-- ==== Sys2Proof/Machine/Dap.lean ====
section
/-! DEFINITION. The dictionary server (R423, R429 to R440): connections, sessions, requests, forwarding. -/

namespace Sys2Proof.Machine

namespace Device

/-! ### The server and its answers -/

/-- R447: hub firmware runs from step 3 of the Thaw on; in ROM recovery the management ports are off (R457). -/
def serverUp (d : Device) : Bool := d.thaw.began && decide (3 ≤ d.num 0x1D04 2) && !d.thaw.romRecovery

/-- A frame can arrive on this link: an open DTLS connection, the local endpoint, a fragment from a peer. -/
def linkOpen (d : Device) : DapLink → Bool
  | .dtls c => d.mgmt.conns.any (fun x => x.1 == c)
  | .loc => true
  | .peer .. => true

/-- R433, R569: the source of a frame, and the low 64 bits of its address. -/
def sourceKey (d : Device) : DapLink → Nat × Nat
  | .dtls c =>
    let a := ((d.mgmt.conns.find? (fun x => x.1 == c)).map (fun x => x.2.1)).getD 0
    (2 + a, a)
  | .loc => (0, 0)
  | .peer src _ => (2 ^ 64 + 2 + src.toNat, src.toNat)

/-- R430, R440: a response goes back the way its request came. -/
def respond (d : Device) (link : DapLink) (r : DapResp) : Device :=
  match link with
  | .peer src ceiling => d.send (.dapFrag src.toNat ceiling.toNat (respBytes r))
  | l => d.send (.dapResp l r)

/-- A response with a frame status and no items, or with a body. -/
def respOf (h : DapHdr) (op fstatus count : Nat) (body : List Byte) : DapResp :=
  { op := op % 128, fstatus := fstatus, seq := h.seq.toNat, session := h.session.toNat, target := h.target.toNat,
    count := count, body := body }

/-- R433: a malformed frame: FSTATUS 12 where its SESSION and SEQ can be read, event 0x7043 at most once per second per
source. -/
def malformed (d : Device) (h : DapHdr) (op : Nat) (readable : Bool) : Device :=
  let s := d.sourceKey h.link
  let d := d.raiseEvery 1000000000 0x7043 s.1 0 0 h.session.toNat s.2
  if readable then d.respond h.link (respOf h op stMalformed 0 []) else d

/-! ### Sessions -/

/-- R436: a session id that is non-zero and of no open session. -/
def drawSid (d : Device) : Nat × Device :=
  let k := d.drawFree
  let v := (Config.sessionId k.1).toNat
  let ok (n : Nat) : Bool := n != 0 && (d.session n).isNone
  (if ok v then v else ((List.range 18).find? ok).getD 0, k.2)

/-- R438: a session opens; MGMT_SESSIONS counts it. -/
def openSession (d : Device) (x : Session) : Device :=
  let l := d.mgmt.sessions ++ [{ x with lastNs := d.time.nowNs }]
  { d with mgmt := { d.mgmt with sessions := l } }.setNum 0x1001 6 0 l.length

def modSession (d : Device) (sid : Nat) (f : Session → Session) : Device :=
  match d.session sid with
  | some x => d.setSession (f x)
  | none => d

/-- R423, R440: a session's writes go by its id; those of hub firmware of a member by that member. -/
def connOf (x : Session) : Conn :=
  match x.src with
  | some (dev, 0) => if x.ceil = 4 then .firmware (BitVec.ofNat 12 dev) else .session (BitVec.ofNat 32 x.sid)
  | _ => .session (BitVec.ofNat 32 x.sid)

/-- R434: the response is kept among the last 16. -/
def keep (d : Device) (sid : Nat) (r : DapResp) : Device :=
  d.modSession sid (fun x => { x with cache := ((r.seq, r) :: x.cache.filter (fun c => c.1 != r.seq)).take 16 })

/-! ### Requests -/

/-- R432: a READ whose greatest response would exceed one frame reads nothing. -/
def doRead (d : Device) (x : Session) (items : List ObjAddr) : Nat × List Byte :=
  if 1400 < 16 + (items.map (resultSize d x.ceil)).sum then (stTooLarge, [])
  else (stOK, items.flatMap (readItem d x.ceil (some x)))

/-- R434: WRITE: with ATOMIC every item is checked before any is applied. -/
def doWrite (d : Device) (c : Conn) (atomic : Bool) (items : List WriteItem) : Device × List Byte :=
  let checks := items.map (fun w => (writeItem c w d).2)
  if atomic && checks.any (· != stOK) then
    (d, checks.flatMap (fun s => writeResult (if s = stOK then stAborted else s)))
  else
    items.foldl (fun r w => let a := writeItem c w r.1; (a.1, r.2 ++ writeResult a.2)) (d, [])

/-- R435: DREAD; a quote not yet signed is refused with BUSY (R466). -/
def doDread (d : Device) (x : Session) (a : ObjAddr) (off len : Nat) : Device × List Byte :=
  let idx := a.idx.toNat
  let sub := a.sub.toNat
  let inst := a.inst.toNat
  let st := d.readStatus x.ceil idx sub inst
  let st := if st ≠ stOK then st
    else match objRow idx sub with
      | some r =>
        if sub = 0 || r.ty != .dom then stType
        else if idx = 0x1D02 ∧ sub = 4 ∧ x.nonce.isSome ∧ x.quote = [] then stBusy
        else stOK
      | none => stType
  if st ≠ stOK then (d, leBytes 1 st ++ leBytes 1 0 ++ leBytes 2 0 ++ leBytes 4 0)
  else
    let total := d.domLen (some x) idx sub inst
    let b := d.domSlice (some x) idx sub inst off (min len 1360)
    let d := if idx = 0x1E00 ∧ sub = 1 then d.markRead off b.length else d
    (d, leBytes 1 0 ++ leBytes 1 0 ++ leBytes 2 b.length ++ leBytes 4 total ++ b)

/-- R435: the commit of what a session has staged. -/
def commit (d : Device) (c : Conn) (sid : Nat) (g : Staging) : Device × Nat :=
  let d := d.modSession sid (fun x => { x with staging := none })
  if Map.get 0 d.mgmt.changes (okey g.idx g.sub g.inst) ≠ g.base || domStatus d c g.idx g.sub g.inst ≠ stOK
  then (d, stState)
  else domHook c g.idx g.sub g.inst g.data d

WHAT YOU WILL DO. Reproduce word for word the material above, beginning with the line that contains "if readable then" and ending with the line that contains "(if ok v then".

SOLUTION TO THE EXERCISE.
  if readable then d.respond h.link (respOf h op stMalformed 0 []) else d

/-! ### Sessions -/

/-- R436: a session id that is non-zero and of no open session. -/
def drawSid (d : Device) : Nat × Device :=
  let k := d.drawFree
  let v := (Config.sessionId k.1).toNat
  let ok (n : Nat) : Bool := n != 0 && (d.session n).isNone
  (if ok v then v else ((List.range 18).find? ok).getD 0, k.2)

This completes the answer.